Examples: Spec-kit, PRD/RFE.


The best workflows are built through iteration.

Ask the agent:

  • “Did you have to work around anything not covered in the instructions?”
  • “Were any commands or instructions unclear or contradictory?”
  • “Did you deviate from the workflow at any point? Why?”
  • “What information were you missing?”

Do the debrief in a separate session — not the one that just ran the workflow. Export the conversation and paste it into a new session or locally in Claude Code. The agent evaluates more honestly with a fresh context rather than defending decisions it just made.

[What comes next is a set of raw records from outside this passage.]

-- ==== Sys2Proof/Machine/Exchange.lean ====
section
/-! DEFINITION. Exchange.lean: the course of an exchange from its grant to its outcome (R45 to R55, R58 to R63, R144 to R146, R196). -/

namespace Sys2Proof.Machine

/-! ## The end of an exchange -/

/-- The Forwarding Unit's answer to a forwarded exchange with an entry reference (R146). -/
def forwardAnswer (name : Nat) (tag : Octet) (r : EntryRef) (o : ExchangeOutcome) (payload : List Octet) (s : State) : State :=
  match s.referenced r, o with
  | none, _ => offer (refusal name tag .departed) s
  | some _, .abandoned => offer (refusal name tag .departed) s
  | some e, .ok => offer (reply (e.name.getD name) tag payload) s
  | some _, .noReply => offer (refusal name tag .noReply) s
  | some _, .corrupt => offer (refusal name tag .corrupt) s

/-- The outcome goes to the source of the exchange (R54); supervision's UNADDRESS and a broadcast give nothing (R143, R151). -/
def toSource (l : Lane) (x : Exchange) (o : ExchangeOutcome) (payload : List Octet) (slots : List SlotObs) (s : State) : State :=
  match x.source, x.ref with
  | .census, _ => censusOutcome l x.kind x.profile.guard slots o s
  | .cycle i, some r => cycleOutcome l i r.fp o payload s
  | .cycle _, none => s
  | .forward name tag, some r => forwardAnswer name tag r o payload s
  | .forward _ _, none => s
  | .supervision, _ => s

/-- The status octet of an ECHO REPLY, the third of its payload (R50, R105). -/
def statusOctet (x : Exchange) (payload : List Octet) : Option Octet :=
  if x.kind = .echo then payload[2]? else none

/-- The outcome then goes to supervision, when the exchange carries an entry reference (R54). -/
def toSupervision (x : Exchange) (o : ExchangeOutcome) (payload : List Octet) (s : State) : State :=
  match x.ref with
  | some r => applyOutcome r o (statusOctet x payload) s
  | none => s

/-- The lane has no exchange in flight, and its receiver is held in HUNT (R8). -/
def clearExchange (l : Lane) (s : State) : State := modLane l (fun y => { y with exch := none, rx := .hunt }) s

/-- Ends an exchange with an outcome (R54): the counters, the source, then supervision; the lane is idle. -/
def endExchange (l : Lane) (x : Exchange) (o : ExchangeOutcome) (payload : List Octet) (slots : List SlotObs) (s : State) : State :=
  toSupervision x o payload (toSource l x o payload slots (countOutcome l o (clearExchange l s)))

/-! ## Attempts -/

/-- A request that expects a reply and so may be retried (R48, R51, R52): ASSIGN, ECHO, or DATA to one device. -/
def Exchange.expectsReply (x : Exchange) : Bool :=
  match x.kind with
  | .assign | .echo => true
  | .data => x.target != 31
  | .probe | .unaddress => false

/-- Sets the exchange record of a lane. -/
def setExchange (l : Lane) (x : Exchange) (s : State) : State := modLane l (fun y => { y with exch := some x }) s

/-- Sets the tool-bus receiver of a lane. -/
def setRx (l : Lane) (r : RxState) (s : State) : State := modLane l (fun y => { y with rx := r }) s

/-- Enters GUARD for an attempt (R46, R47, R51); an ECHO takes the lane's token, incremented (R63). -/
def enterGuard (l : Lane) (x : Exchange) (s : State) : State :=
  let g : Exchange := { x with phase := .guard, guardIdle := 0, probe := none, line := [] }
  if x.kind = .echo then
    let t := (s.lane l).echoToken + 1
    modLane l (fun y => { y with echoToken := t, exch := some { g with token := some t, payload := tokenOctets t } }) s
  else setExchange l g s

/-- An attempt fails: the next attempt, or the end of the exchange (R51). -/
def failAttempt (l : Lane) (x : Exchange) (o : ExchangeOutcome) (s : State) : State :=
  if x.expectsReply && decide (x.attempt < x.profile.retries + 1) then enterGuard l { x with attempt := x.attempt + 1 } s
  else endExchange l x o [] [] s

/-- The checks of a reply against the request (R50, R196): the kept payload, or none when a check fails. -/
def checkReply (x : Exchange) (body : List Octet) : Option (List Octet) :=
  match body with
  | address :: kind :: payload =>
    match x.kind with
    | .assign =>
      if kind = octet assignAckCode ∧ address = x.payload.getD 6 0 ∧ payload = x.payload.take 6 then some payload else none
    | .echo =>
      if kind = octet echoReplyCode ∧ address = octet x.target ∧ payload.length = 3 ∧ payload.take 2 = x.payload then some payload
      else none
    | .data => if kind = octet dataReplyCode ∧ address = octet x.target then some payload else none
    | .probe | .unaddress => none
  | _ => none

/-- The reply kept from a frame that ended, or none (R50). -/
def acceptReply (x : Exchange) (how : FrameEnd) : Option (List Octet) :=
  match classifyEnd how with
  | .valid body => checkReply x body
  | _ => none

/-! ## Grants -/

/-- Begins an exchange at its grant (R46, R54). -/
def beginExchange (l : Lane) (x : Exchange) (s : State) : State := setRx l .hunt (enterGuard l x (countStarted l s))

/-- A request of a source, attempt 1 (R46). -/
def Exchange.request (src : Source) (kind : BusKind) (target : Nat) (ref : Option EntryRef) (p : Profile) (payload : List Octet) :
    Exchange :=
  ⟨src, kind, target, ref, p, 1, none, .guard, payload, 0, none, []⟩

/-- The lane's default profile (R45). -/
def State.defaultProfile (s : State) (l : Lane) : Profile := s.profile (s.lane l).options.defaultProfile

/-- The request a census offer hands over (R45, R69, R70, R86, R87). -/
def CensusOffer.request (p : Profile) : CensusOffer → Exchange
  | .broadcast => .request .census .unaddress 31 none p []
  | .taken a => .request .census .unaddress a none p []
  | .drop a => .request .census .unaddress a none p []
  | .probe q => .request .census .probe 0 none p q.payload
  | .assign f a => .request .census .assign 0 none p (fpOctets f ++ [octet a])

/-- The Census Engine after its offer was granted: a taken-over item leaves its list (R69; assumption log 15). If its UNADDRESS then ends CORRUPT at its guard
limit, not sent, the item is gone (assumption log 37). -/
def Census.granted (c : Census) : Census :=
  { c with offer := none, taken := match c.offer with
      | some (.taken _) => c.taken.tail
      | _ => c.taken }

/-- Grants the census source, if it offers a request (R61). -/
def grantCensus (l : Lane) (s : State) : State :=
  match (s.lane l).census.offer with
  | some o => beginExchange l (o.request (s.defaultProfile l)) (modCensus l Census.granted s)
  | none => s

/-- The entry of a reference to which DATA may begin (R60). -/
def State.ready (s : State) (r : EntryRef) : Option Entry :=
  match s.referenced r with
  | some e => if e.state.carriesData then some e else none
  | none => none

/-- Grants the cycle source's due entry: a DATA exchange, or the grant is given back (R57, R60, R162). -/
def grantCycle (l : Lane) (d : Due) (s : State) : State :=
  match s.ready d.ref with
  | some e =>
    beginExchange l (.request (.cycle d.position) .data d.address (some d.ref) (s.profile (s.profileInUse e)) d.payload)
      (setCursor l ⟨d.position, none⟩ s)
  | none => giveBackDue l d s

/-- Takes the front record out of a lane's forward queue; the arbiter records the turn (R61, R144). -/
def takeForward (l : Lane) (rest : List ForwardRecord) (s : State) : State :=
  modLane l (fun y => { y with forward := rest, lastTurn := .forward }) s

/-- Grants the forward source its front record: an exchange, or a REFUSAL DEPARTED or NOT_READY (R143, R144, R145). -/
def grantForward (l : Lane) (r : ForwardRecord) (rest : List ForwardRecord) (s : State) : State :=
  match r with
  | .broadcast tag payload =>
    beginExchange l (.request (.forward 255 tag) .data 31 none (s.defaultProfile l) payload) (takeForward l rest s)
  | .entry slot fp name tag payload =>
    match s.referenced ⟨l, slot, fp⟩ with
    | none => offer (refusal name tag .departed) (takeForward l rest s)
    | some e =>
      if e.state.carriesData then
        beginExchange l (.request (.forward name tag) .data e.address (some ⟨l, slot, fp⟩) (s.profile (s.profileInUse e)) payload)
          (takeForward l rest s)
      else offer (refusal name tag .notReady) (takeForward l rest s)

/-- An entry of the lane whose echo item is pending. -/
def State.echoPending (s : State) (l : Lane) (slot : Nat) : Bool :=
  match s.entry slot with
  | some e => e.lane == l && e.echo
  | none => false

/-- The slots in the order supervision looks at them: above the slot last served, upward, wrapping from 31 to 0 (R59). -/
def echoOrder (last : Nat) : List Nat := (List.range rosterSlots).map (fun i => (last + 1 + i) % rosterSlots)

/-- The slot whose ECHO item is served next (R59). -/
def State.nextEcho (s : State) (l : Lane) : Option Nat := (echoOrder (s.lane l).lastServed).find? (s.echoPending l)

/-- The arbiter records a grant to supervision (R61). -/
def turnSupervision (l : Lane) (s : State) : State := modLane l (fun y => { y with lastTurn := .supervision }) s

/-- Grants an ECHO item, which leaves the pending items (R59, R112). -/
def grantEcho (l : Lane) (slot : Nat) (e : Entry) (s : State) : State :=
  beginExchange l (.request .supervision .echo e.address (some ⟨l, slot, e.fp⟩) (s.profile (s.profileInUse e)) [])
    (modLane l (fun y => { y with lastServed := slot })
      (setEntry slot (some { e with echo := false }) (turnSupervision l s)))

/-- Supervision offers work on the lane (R59). -/
def State.supervisionOffers (s : State) (l : Lane) : Bool := !(s.lane l).unaddress.isEmpty || (s.nextEcho l).isSome

/-- Grants the supervision source: the oldest UNADDRESS item, else the next ECHO item (R59, R151; assumption log 18). -/
def grantSupervision (l : Lane) (s : State) : State :=
  match (s.lane l).unaddress with
  | a :: rest =>
    beginExchange l (.request .supervision .unaddress a none (s.defaultProfile l) [])
      (modLane l (fun y => { y with unaddress := rest }) (turnSupervision l s))
  | [] =>
    match s.nextEcho l with
    | some slot =>
      match s.entry slot with
      | some e => grantEcho l slot e s
      | none => s
    | none => s

/-- The choice of R61 once no census runs and no cycle entry is due: forward and supervision in turn. -/
def grantInTurn (l : Lane) (s : State) : State :=
  match (s.lane l).forward with
  | r :: rest =>
    if (s.lane l).lastTurn = .forward ∧ s.supervisionOffers l = true then grantSupervision l s else grantForward l r rest s
  | [] => if s.supervisionOffers l then grantSupervision l s else s

/-- One choice of the arbiter (R61). -/
def grantOnce (l : Lane) (s : State) : State :=
  if s.censusRunning l then grantCensus l s
  else match s.due l with
    | some d => grantCycle l d s
    | none => grantInTurn l s

/-- The arbiter chooses until an exchange begins; a grant given back lets it choose again (R61). -/
def grantLoop (l : Lane) : Nat → State → State
  | 0, s => s
  | n + 1, s => if (s.lane l).exch.isSome then s else grantLoop l n (grantOnce l s)

/-- Enough choices for every forward record and every list position to be given back and one exchange to begin. -/
def State.grantChoices (s : State) (l : Lane) : Nat := (s.lane l).forward.length + cyclePositions + 2

/-! ## Probe slots -/

/-- The record of a probe at the start of SLOTS (R55). -/
def ProbeRecord.start : ProbeRecord := ⟨.turnaround, none, List.replicate 4 ⟨none, []⟩⟩

/-- The next slot begins (R55). -/
def SlotPlace.next : SlotPlace → SlotPlace
  | .turnaround => .slot 0
  | .slot k => .slot (k + 1)

/-- Changes the observation of a slot. -/
def ProbeRecord.modSlot (p : ProbeRecord) (k : Nat) (f : SlotObs → SlotObs) : ProbeRecord := { p with slots := p.slots.modify k f }

/-- Records the end of the newest frame that has none. -/
def endNewest (how : FrameEnd) : List SlotFrame → List SlotFrame
  | [] => []
  | f :: rest => if rest = [] ∧ f.finish = none then [{ f with finish := some how }] else f :: endNewest how rest

/-- What the receiver reports goes into the observation of the current slot; a frame belongs to the slot in which its delimiter
completed, even if it ends in the next (R55, R73). -/
def ProbeRecord.observe (p : ProbeRecord) : SlotReport → ProbeRecord
  | .zero t =>
    match p.place with
    | .slot k => p.modSlot k (fun o => { o with firstZero := match o.firstZero with
        | some u => some u
        | none => some t })
    | .turnaround => p
  | .delimiter t =>
    match p.place with
    | .slot k => { p.modSlot k (fun o => { o with frames := o.frames ++ [⟨t, none⟩] }) with inFrame := some (.slot k) }
    | .turnaround => { p with inFrame := some .turnaround }
  | .frameEnd how =>
    match p.inFrame with
    | some (.slot k) => { p.modSlot k (fun o => { o with frames := endNewest how o.frames }) with inFrame := none }
    | _ => { p with inFrame := none }
  | .discardEnd => p

/-- The receiver after a frame ended: DISCARD after a LONG frame, else HUNT (R4, R7). -/
def rxAfter : FrameEnd → RxState
  | .long => .discard
  | _ => .hunt

/-- A report of the receiver that its state allows (R4, R5, R7): a delimiter opens a frame in HUNT, a frame ends in FRAME, DISCARD
ends in DISCARD. -/
def slotReportFits (now : RxState) : SlotReport → Bool
  | .zero _ => true
  | .delimiter _ => now == .hunt
  | .frameEnd _ => now == .frame
  | .discardEnd => now == .discard

/-- The receiver after a report. -/
def rxOn (now : RxState) : SlotReport → RxState
  | .zero _ => now
  | .delimiter _ => .frame
  | .frameEnd how => rxAfter how
  | .discardEnd => .hunt

/-- A report in GUARD that the receiver's state allows (R4, R5, R7, R47). -/
def guardReportFits (now : RxState) : GuardReport → Bool
  | .zero => true
  | .delimiter => now == .hunt
  | .frameEnd _ => now == .frame
  | .discardEnd => now == .discard

/-- The receiver after a report in GUARD; the frame is dropped whatever its content (R47). -/
def rxInGuard (now : RxState) : GuardReport → RxState
  | .zero => now
  | .delimiter => .frame
  | .frameEnd how => rxAfter how
  | .discardEnd => .hunt

end Sys2Proof.Machine
end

Most improvements come from refining CLAUDE.md, not writing more tooling:

  • Add handling for edge cases the agent encountered.
  • Clarify criteria that were ambiguous.
  • Remove instructions the agent consistently ignored — they may contradict something else.
  • Add examples of expected output when the format wasn’t right.

  • Start simple. Begin with ambient.json and CLAUDE.md. Add scripts, templates, and rubrics as the workflow matures.
  • Test end-to-end. Run through the entire workflow before sharing it.
  • Keep prompts focused. Clear and concise beats exhaustive.
  • Make rubric criteria measurable. “Code should be good” is vague. “All new functions have unit tests” is actionable.
  • See the Claude Code docs for commands, skills, CLAUDE.md, and settings.json.